** INSTRUCTIONS FOR THE TASK **
Could you give every record again, exactly as it reads?

** LISTED RECORDS **
/-- RDLINE stores CH at BUFA + LEN and increments LEN, and writes the terminator at BUFA + LEN and
completes; every other byte of memory reads as before. Where the address is refused, either raises
MemRefused and changes nothing else (R67, R68, R201). -/
def Obligations.RdlineStoresAtBufaPlusLen : Prop :=
  ∀ (s : State) (a x : Word) (max : Half),
    Memory.wf s.mem = true → x = s.dp.bufa + s.dp.len.setWidth 32 →
    (s.seq = .run .rdline .lineStore → s.cfg.admits x = true → ∃ m : List Host.Cell,
      exec (.rdline a max) s = .next { s with
        seq := .run .rdline .txPoll
        dp := { s.dp with len := s.dp.len + 1#16 }
        mem := m
        trace := .memWr x s.dp.ch :: s.trace } ∧
      Memory.read x.toNat m = s.dp.ch ∧ ∀ y, y ≠ x.toNat → Memory.read y m = Memory.read y s.mem) ∧
    (s.seq = .run .rdline .lineTerm → s.cfg.admits x = true → ∃ m : List Host.Cell,
      exec (.rdline a max) s = .next { s with
        seq := .idle
        mem := m
        trace := .done .rdline none :: .memWr x 0x00#8 :: s.trace } ∧
      Memory.read x.toNat m = 0x00#8 ∧ ∀ y, y ≠ x.toNat → Memory.read y m = Memory.read y s.mem) ∧
    ((s.seq = .run .rdline .lineStore ∨ s.seq = .run .rdline .lineTerm) → s.cfg.admits x = false →
      exec (.rdline a max) s = .next { s with
        fault := some (.memRefused x)
        trace := .fault (.memRefused x) :: s.trace })

/-- INIT makes the accesses of R133 one a step and in its order: each read leaves the register's value for
the write after it, each write stores what R133 says, and the writes of CTL and LCRH keep or empty each
FIFO, CTL only where UARTEN changes; the readiness poll reads PR_GPIO once and goes on exactly when its bit
GPIO_CLK_BIT reads 1, else it polls again; the last write clears the bits of PINS in AMSEL, and in the same
step MODE becomes READY and `Done(INIT, none)` is posted. Nothing else changes (R106, R115, R133, R246).
That the word the poll reads is the stored one masked by RCGC_GPIO is an inference from R41 and R106
(DEDUCED, notes/assumptions/12.md); that `v` is a register of the datapath is
notes/assumptions/10.md. -/
def Obligations.InitMakesItsAccessesInOrder : Prop :=
  ∀ s : State,
    let reads : Reg → InitPos → State := fun r q => { s with
      seq := .run .init (.init q)
      dp := { s.dp with v := s.per.stored r }
      trace := .busRd (s.cfg.addr r) (s.per.stored r) :: s.trace }
    let writes : Reg → Word → Periph → InitPos → State := fun r x per q => { s with
      seq := .run .init (.init q)
      per := per
      trace := .busWr (s.cfg.addr r) x :: s.trace }
    let v := s.dp.v
    (s.seq = .run .init .start → exec .init s = .next (reads .rcgcUart .wrRcgcUart)) ∧
    (∀ p r q,
      (p, r, q) ∈ [(InitPos.rdRcgcGpio, Reg.rcgcGpio, InitPos.wrRcgcGpio), (.rdCtlOff, .ctl, .wrCtlOff),
        (.rdCtlOn, .ctl, .wrCtlOn), (.rdAfsel, .afsel, .wrAfsel), (.rdDen, .den, .wrDen), (.rdPctl, .pctl, .wrPctl),
        (.rdAmsel, .amsel, .wrAmsel)] →
      s.seq = .run .init (.init p) → exec .init s = .next (reads r q)) ∧
    (∀ p r x per q,
      (p, r, x, per, q) ∈ [
        (InitPos.wrRcgcUart, Reg.rcgcUart, v ||| 1#32 <<< s.cfg.uartClkBit.val,
          { s.per with rcgcUart := v ||| 1#32 <<< s.cfg.uartClkBit.val }, InitPos.rdRcgcGpio),
        (.wrRcgcGpio, .rcgcGpio, v ||| 1#32 <<< s.cfg.gpioClkBit.val,
          { s.per with rcgcGpio := v ||| 1#32 <<< s.cfg.gpioClkBit.val }, .pollPr),
        (.wrIbrd, .ibrd, BitVec.ofNat 32 s.cfg.ibrdVal,
          { s.per with ibrd := BitVec.ofNat 16 s.cfg.ibrdVal }, .wrFbrd),
        (.wrFbrd, .fbrd, BitVec.ofNat 32 s.cfg.fbrdVal,
          { s.per with fbrd := BitVec.ofNat 6 s.cfg.fbrdVal }, .wrLcrh),
        (.wrAfsel, .afsel, v ||| s.cfg.pins, { s.per with afsel := v ||| s.cfg.pins }, .rdDen),
        (.wrDen, .den, v ||| s.cfg.pins, { s.per with den := v ||| s.cfg.pins }, .rdPctl),
        (.wrPctl, .pctl, (v &&& ~~~s.cfg.pctlMask) ||| s.cfg.pctlFunc,
          { s.per with pctl := (v &&& ~~~s.cfg.pctlMask) ||| s.cfg.pctlFunc }, .rdAmsel)] →
      s.seq = .run .init (.init p) → exec .init s = .next (writes r x per q)) ∧
    (∀ p r x per q,
      (p, r, x, per, q) ∈ [
        (InitPos.wrCtlOff, Reg.ctl, v &&& 0xFFFFFFFE#32, { s.per with ctl := v &&& 0xFFFFFFFE#32 }, InitPos.wrIbrd),
        (.wrLcrh, .lcrh, 0x00000070#32, { s.per with lcrh := 0x70#8 }, .rdCtlOn),
        (.wrCtlOn, .ctl, v ||| 0x00000001#32, { s.per with ctl := v ||| 0x00000001#32 }, .rdAfsel)] →
      s.seq = .run .init (.init p) →
      ∃ (rx tx : List Byte) (d : Nat),
        (rx = s.per.rxq ∨ rx = []) ∧ (tx = s.per.txq ∨ tx = []) ∧
        (r = .ctl → x.getLsbD 0 = s.per.ctl.getLsbD 0 → rx = s.per.rxq ∧ tx = s.per.txq) ∧
        exec .init s = .next { writes r x { per with rxq := rx, txq := tx } q with draws := d }) ∧
    (s.seq = .run .init (.init .pollPr) →
      ∃ x : Word, (∀ k, x.getLsbD k = (s.per.prGpio.getLsbD k && s.per.rcgcGpio.getLsbD k)) ∧
        exec .init s = .next { s with
          seq := .run .init (.init (if x.getLsbD s.cfg.gpioClkBit.val then .rdCtlOff else .pollPr))
          dp := { s.dp with v := x }
          trace := .busRd (s.cfg.addr .prGpio) x :: s.trace }) ∧
    (s.seq = .run .init (.init .wrAmsel) →
      exec .init s = .next { s with
        mode := .ready
        seq := .idle
        per := { s.per with amsel := v &&& ~~~s.cfg.pins }
        trace := .done .init none :: .busWr (s.cfg.addr .amsel) (v &&& ~~~s.cfg.pins) :: s.trace })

** WORKED SOLUTION **
/-- RDLINE stores CH at BUFA + LEN and increments LEN, and writes the terminator at BUFA + LEN and
completes; every other byte of memory reads as before. Where the address is refused, either raises
MemRefused and changes nothing else (R67, R68, R201). -/
def Obligations.RdlineStoresAtBufaPlusLen : Prop :=
  ∀ (s : State) (a x : Word) (max : Half),
    Memory.wf s.mem = true → x = s.dp.bufa + s.dp.len.setWidth 32 →
    (s.seq = .run .rdline .lineStore → s.cfg.admits x = true → ∃ m : List Host.Cell,
      exec (.rdline a max) s = .next { s with
        seq := .run .rdline .txPoll
        dp := { s.dp with len := s.dp.len + 1#16 }
        mem := m
        trace := .memWr x s.dp.ch :: s.trace } ∧
      Memory.read x.toNat m = s.dp.ch ∧ ∀ y, y ≠ x.toNat → Memory.read y m = Memory.read y s.mem) ∧
    (s.seq = .run .rdline .lineTerm → s.cfg.admits x = true → ∃ m : List Host.Cell,
      exec (.rdline a max) s = .next { s with
        seq := .idle
        mem := m
        trace := .done .rdline none :: .memWr x 0x00#8 :: s.trace } ∧
      Memory.read x.toNat m = 0x00#8 ∧ ∀ y, y ≠ x.toNat → Memory.read y m = Memory.read y s.mem) ∧
    ((s.seq = .run .rdline .lineStore ∨ s.seq = .run .rdline .lineTerm) → s.cfg.admits x = false →
      exec (.rdline a max) s = .next { s with
        fault := some (.memRefused x)
        trace := .fault (.memRefused x) :: s.trace })

/-- INIT makes the accesses of R133 one a step and in its order: each read leaves the register's value for
the write after it, each write stores what R133 says, and the writes of CTL and LCRH keep or empty each
FIFO, CTL only where UARTEN changes; the readiness poll reads PR_GPIO once and goes on exactly when its bit
GPIO_CLK_BIT reads 1, else it polls again; the last write clears the bits of PINS in AMSEL, and in the same
step MODE becomes READY and `Done(INIT, none)` is posted. Nothing else changes (R106, R115, R133, R246).
That the word the poll reads is the stored one masked by RCGC_GPIO is an inference from R41 and R106
(DEDUCED, notes/assumptions/12.md); that `v` is a register of the datapath is
notes/assumptions/10.md. -/
def Obligations.InitMakesItsAccessesInOrder : Prop :=
  ∀ s : State,
    let reads : Reg → InitPos → State := fun r q => { s with
      seq := .run .init (.init q)
      dp := { s.dp with v := s.per.stored r }
      trace := .busRd (s.cfg.addr r) (s.per.stored r) :: s.trace }
    let writes : Reg → Word → Periph → InitPos → State := fun r x per q => { s with
      seq := .run .init (.init q)
      per := per
      trace := .busWr (s.cfg.addr r) x :: s.trace }
    let v := s.dp.v
    (s.seq = .run .init .start → exec .init s = .next (reads .rcgcUart .wrRcgcUart)) ∧
    (∀ p r q,
      (p, r, q) ∈ [(InitPos.rdRcgcGpio, Reg.rcgcGpio, InitPos.wrRcgcGpio), (.rdCtlOff, .ctl, .wrCtlOff),
        (.rdCtlOn, .ctl, .wrCtlOn), (.rdAfsel, .afsel, .wrAfsel), (.rdDen, .den, .wrDen), (.rdPctl, .pctl, .wrPctl),
        (.rdAmsel, .amsel, .wrAmsel)] →
      s.seq = .run .init (.init p) → exec .init s = .next (reads r q)) ∧
    (∀ p r x per q,
      (p, r, x, per, q) ∈ [
        (InitPos.wrRcgcUart, Reg.rcgcUart, v ||| 1#32 <<< s.cfg.uartClkBit.val,
          { s.per with rcgcUart := v ||| 1#32 <<< s.cfg.uartClkBit.val }, InitPos.rdRcgcGpio),
        (.wrRcgcGpio, .rcgcGpio, v ||| 1#32 <<< s.cfg.gpioClkBit.val,
          { s.per with rcgcGpio := v ||| 1#32 <<< s.cfg.gpioClkBit.val }, .pollPr),
        (.wrIbrd, .ibrd, BitVec.ofNat 32 s.cfg.ibrdVal,
          { s.per with ibrd := BitVec.ofNat 16 s.cfg.ibrdVal }, .wrFbrd),
        (.wrFbrd, .fbrd, BitVec.ofNat 32 s.cfg.fbrdVal,
          { s.per with fbrd := BitVec.ofNat 6 s.cfg.fbrdVal }, .wrLcrh),
        (.wrAfsel, .afsel, v ||| s.cfg.pins, { s.per with afsel := v ||| s.cfg.pins }, .rdDen),
        (.wrDen, .den, v ||| s.cfg.pins, { s.per with den := v ||| s.cfg.pins }, .rdPctl),
        (.wrPctl, .pctl, (v &&& ~~~s.cfg.pctlMask) ||| s.cfg.pctlFunc,
          { s.per with pctl := (v &&& ~~~s.cfg.pctlMask) ||| s.cfg.pctlFunc }, .rdAmsel)] →
      s.seq = .run .init (.init p) → exec .init s = .next (writes r x per q)) ∧
    (∀ p r x per q,
      (p, r, x, per, q) ∈ [
        (InitPos.wrCtlOff, Reg.ctl, v &&& 0xFFFFFFFE#32, { s.per with ctl := v &&& 0xFFFFFFFE#32 }, InitPos.wrIbrd),
        (.wrLcrh, .lcrh, 0x00000070#32, { s.per with lcrh := 0x70#8 }, .rdCtlOn),
        (.wrCtlOn, .ctl, v ||| 0x00000001#32, { s.per with ctl := v ||| 0x00000001#32 }, .rdAfsel)] →
      s.seq = .run .init (.init p) →
      ∃ (rx tx : List Byte) (d : Nat),
        (rx = s.per.rxq ∨ rx = []) ∧ (tx = s.per.txq ∨ tx = []) ∧
        (r = .ctl → x.getLsbD 0 = s.per.ctl.getLsbD 0 → rx = s.per.rxq ∧ tx = s.per.txq) ∧
        exec .init s = .next { writes r x { per with rxq := rx, txq := tx } q with draws := d }) ∧
    (s.seq = .run .init (.init .pollPr) →
      ∃ x : Word, (∀ k, x.getLsbD k = (s.per.prGpio.getLsbD k && s.per.rcgcGpio.getLsbD k)) ∧
        exec .init s = .next { s with
          seq := .run .init (.init (if x.getLsbD s.cfg.gpioClkBit.val then .rdCtlOff else .pollPr))
          dp := { s.dp with v := x }
          trace := .busRd (s.cfg.addr .prGpio) x :: s.trace }) ∧
    (s.seq = .run .init (.init .wrAmsel) →
      exec .init s = .next { s with
        mode := .ready
        seq := .idle
        per := { s.per with amsel := v &&& ~~~s.cfg.pins }
        trace := .done .init none :: .busWr (s.cfg.addr .amsel) (v &&& ~~~s.cfg.pins) :: s.trace })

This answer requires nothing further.